Ironisnya, banyak masjid memiliki saldo mengendap tanpa arah program sosial yang jelas. Bukan karena tidak ada pengurus, tapi karena terlalu banyak rapat dan terlalu sedikit peta jalan. Kadang, proposal beasiswa dari warga di-read-tanpa-tanggapan seperti chat mantan yang terlalu panjang.
---
“Masjid adalah Milik Umat” tapi yang Memutus Tetap Bapak-Bapak Alumni Rapat BUMN
Fenomena yang sering terjadi adalah munculnya figur-figur pensiunan yang baru rajin ke masjid setelah lepas jabatan. Tidak masalah dengan semangat hijrah, yang jadi masalah adalah ketika kebiasaan lama dibawa ke rumah ibadah: ingin dihormati dulu baru mau mendengar.
Sikap “saya dulu ini” dan “zaman saya begitu” kadang jadi penghambat transformasi. Masjid bukan lagi tempat transendensi, tapi jadi forum evaluasi masa lalu, bukan wahana menyiapkan masa depan. Pos-pos jabatan di DKM berubah jadi ajang nostalgia kekuasaan.
---
Solusinya? Jangan Hanya Mengandalkan Jamaah yang Ikhlas
Sudah saatnya masjid dikelola dengan pendekatan ekosistem:
✅ Keterlibatan Pengusaha: Mereka yang seperti Hanif—figur muda, kredibel, punya rekam jejak profesional, dan paham problem sosial. Masjid bukan cuma butuh penghafal ayat, tapi juga ahli manajemen dan investasi sosial.
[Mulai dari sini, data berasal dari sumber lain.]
-- ==== Sys2Proof/Laws/State.lean ====
section
/-! SUPPORT. One lemma per field per update: what each named update of State leaves in each field. -/

namespace Sys2Proof.Machine

/-! ## skipGranule -/

@[simp] theorem skipGranule_cfg (s : State) : (skipGranule s).cfg = s.cfg := rfl
@[simp] theorem skipGranule_status (s : State) : (skipGranule s).status = s.status := rfl
@[simp] theorem skipGranule_errVa (s : State) : (skipGranule s).errVa = s.errVa := rfl
@[simp] theorem skipGranule_errAddr (s : State) : (skipGranule s).errAddr = s.errAddr := rfl
@[simp] theorem skipGranule_errData (s : State) : (skipGranule s).errData = s.errData := rfl
@[simp] theorem skipGranule_tbl (s : State) : (skipGranule s).tbl = s.tbl := rfl
@[simp] theorem skipGranule_va (s : State) : (skipGranule s).va = s.va := rfl
@[simp] theorem skipGranule_st (s : State) : (skipGranule s).st = .advance := rfl
@[simp] theorem skipGranule_l1a (s : State) : (skipGranule s).l1a = s.l1a := rfl
@[simp] theorem skipGranule_l1d (s : State) : (skipGranule s).l1d = s.l1d := rfl
@[simp] theorem skipGranule_l2a (s : State) : (skipGranule s).l2a = s.l2a := rfl
@[simp] theorem skipGranule_l2d (s : State) : (skipGranule s).l2d = s.l2d := rfl
@[simp] theorem skipGranule_dom (s : State) : (skipGranule s).dom = s.dom := rfl
@[simp] theorem skipGranule_ent (s : State) : (skipGranule s).ent = s.ent := rfl
@[simp] theorem skipGranule_entTbl (s : State) : (skipGranule s).entTbl = s.entTbl := rfl
@[simp] theorem skipGranule_entKind (s : State) : (skipGranule s).entKind = s.entKind := rfl
@[simp] theorem skipGranule_snap (s : State) : (skipGranule s).snap = s.snap := rfl
@[simp] theorem skipGranule_cur (s : State) : (skipGranule s).cur = s.cur := rfl
@[simp] theorem skipGranule_flush (s : State) : (skipGranule s).flush = s.flush := rfl
@[simp] theorem skipGranule_direct (s : State) : (skipGranule s).direct = s.direct := rfl
@[simp] theorem skipGranule_answers (s : State) : (skipGranule s).answers = s.answers := rfl
@[simp] theorem skipGranule_image (s : State) : (skipGranule s).image = s.image := rfl
@[simp] theorem skipGranule_coalescer (s : State) : (skipGranule s).coalescer = s.coalescer := rfl
@[simp] theorem skipGranule_consumerReady (s : State) : (skipGranule s).consumerReady = s.consumerReady := rfl
@[simp] theorem skipGranule_memoryReady (s : State) : (skipGranule s).memoryReady = s.memoryReady := rfl
@[simp] theorem skipGranule_items (s : State) : (skipGranule s).items = s.items := rfl
@[simp] theorem skipGranule_ranges (s : State) : (skipGranule s).ranges = s.ranges := rfl
@[simp] theorem skipGranule_readLog (s : State) : (skipGranule s).readLog = s.readLog := rfl
@[simp] theorem skipGranule_inputs (s : State) : (skipGranule s).inputs = s.inputs := rfl

/-! ## emitEntry -/

@[simp] theorem emitEntry_cfg (e : MappingEntry) (s : State) : (emitEntry e s).cfg = s.cfg := rfl
@[simp] theorem emitEntry_status (e : MappingEntry) (s : State) : (emitEntry e s).status = s.status := rfl
@[simp] theorem emitEntry_errVa (e : MappingEntry) (s : State) : (emitEntry e s).errVa = s.errVa := rfl
@[simp] theorem emitEntry_errAddr (e : MappingEntry) (s : State) : (emitEntry e s).errAddr = s.errAddr := rfl
@[simp] theorem emitEntry_errData (e : MappingEntry) (s : State) : (emitEntry e s).errData = s.errData := rfl
@[simp] theorem emitEntry_tbl (e : MappingEntry) (s : State) : (emitEntry e s).tbl = s.tbl := rfl
@[simp] theorem emitEntry_va (e : MappingEntry) (s : State) : (emitEntry e s).va = s.va := rfl
@[simp] theorem emitEntry_st (e : MappingEntry) (s : State) : (emitEntry e s).st = .emit := rfl
@[simp] theorem emitEntry_l1a (e : MappingEntry) (s : State) : (emitEntry e s).l1a = s.l1a := rfl
@[simp] theorem emitEntry_l1d (e : MappingEntry) (s : State) : (emitEntry e s).l1d = s.l1d := rfl
@[simp] theorem emitEntry_l2a (e : MappingEntry) (s : State) : (emitEntry e s).l2a = s.l2a := rfl
@[simp] theorem emitEntry_l2d (e : MappingEntry) (s : State) : (emitEntry e s).l2d = s.l2d := rfl
@[simp] theorem emitEntry_dom (e : MappingEntry) (s : State) : (emitEntry e s).dom = s.dom := rfl
@[simp] theorem emitEntry_ent (e : MappingEntry) (s : State) : (emitEntry e s).ent = e := rfl
@[simp] theorem emitEntry_entTbl (e : MappingEntry) (s : State) : (emitEntry e s).entTbl = s.entTbl := rfl
@[simp] theorem emitEntry_entKind (e : MappingEntry) (s : State) : (emitEntry e s).entKind = .entry := rfl
@[simp] theorem emitEntry_snap (e : MappingEntry) (s : State) : (emitEntry e s).snap = s.snap := rfl
@[simp] theorem emitEntry_cur (e : MappingEntry) (s : State) : (emitEntry e s).cur = s.cur := rfl
@[simp] theorem emitEntry_flush (e : MappingEntry) (s : State) : (emitEntry e s).flush = s.flush := rfl
@[simp] theorem emitEntry_direct (e : MappingEntry) (s : State) : (emitEntry e s).direct = s.direct := rfl
@[simp] theorem emitEntry_answers (e : MappingEntry) (s : State) : (emitEntry e s).answers = s.answers := rfl
@[simp] theorem emitEntry_image (e : MappingEntry) (s : State) : (emitEntry e s).image = s.image := rfl
@[simp] theorem emitEntry_coalescer (e : MappingEntry) (s : State) : (emitEntry e s).coalescer = s.coalescer := rfl
@[simp] theorem emitEntry_consumerReady (e : MappingEntry) (s : State) : (emitEntry e s).consumerReady = s.consumerReady := rfl
@[simp] theorem emitEntry_memoryReady (e : MappingEntry) (s : State) : (emitEntry e s).memoryReady = s.memoryReady := rfl
@[simp] theorem emitEntry_items (e : MappingEntry) (s : State) : (emitEntry e s).items = s.items := rfl
@[simp] theorem emitEntry_ranges (e : MappingEntry) (s : State) : (emitEntry e s).ranges = s.ranges := rfl
@[simp] theorem emitEntry_readLog (e : MappingEntry) (s : State) : (emitEntry e s).readLog = s.readLog := rfl
@[simp] theorem emitEntry_inputs (e : MappingEntry) (s : State) : (emitEntry e s).inputs = s.inputs := rfl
✅ Dukungan Pemerintah Lokal & Ormas Skala Kelurahan hingga Provinsi: Pemerintah jangan hanya turun tangan saat ada konflik sengketa lahan wakaf. Perlu intervensi kebijakan strategis agar masjid masuk dalam skema pengentasan buta huruf digital, ekonomi mikro, hingga advokasi sosial.
✅ Pelibatan Profesional dan Generasi Muda: Struktur DKM yang memberi ruang bagi tim desain, content creator, fundraiser, hingga tenaga hukum syariah lokal. Jangan sampai masjid cuma diramaikan saat pengajian ustaz viral, tapi sepi saat ada pelatihan literasi zakat produktif.
---
Penutup: Uang Itu Bisa Membawa Pahala, Tapi Bisa Juga Menjadi Beban di Yaumul Hisab
Bukan soal nominal di buku kas masjid, tapi tentang kemanfaatan. Jangan biarkan infak jamaah hanya parkir seperti mobil mogok di garasi. Setiap rupiah harusnya bisa membantu anak-anak sekolah, warga yang butuh pengobatan, atau janda tua yang masih jualan gorengan demi bayar listrik.
Masjid bukan tempat untuk mengendapkan uang dan ide. Tapi pusat pemberdayaan dan penyebar cahaya amal. Jika tidak mampu menjadi solusi, maka setidaknya jangan menjadi tempat yang stagnan.
🔖 Mari ubah mindset: dari masjid sebagai tempat ibadah individual, menjadi simpul ekosistem sosial yang menyelamatkan peradaban.
🖋️ Referensi:
PPATK. (2024). Laporan Akhir Tahun: Analisis Dana Dorman dan Potensi Redistribusi Dana Mikro.
Komnas Pendidikan. (2023). Tantangan Putus Sekolah di Daerah Peri-Urban: Bukan Soal Biaya, Tapi Soal Arah.
Yusuf al-Qaradawi. (2000). Fiqh al-Zakah – dalam bab pengelolaan zakat sebagai instrumen pemberdayaan umat.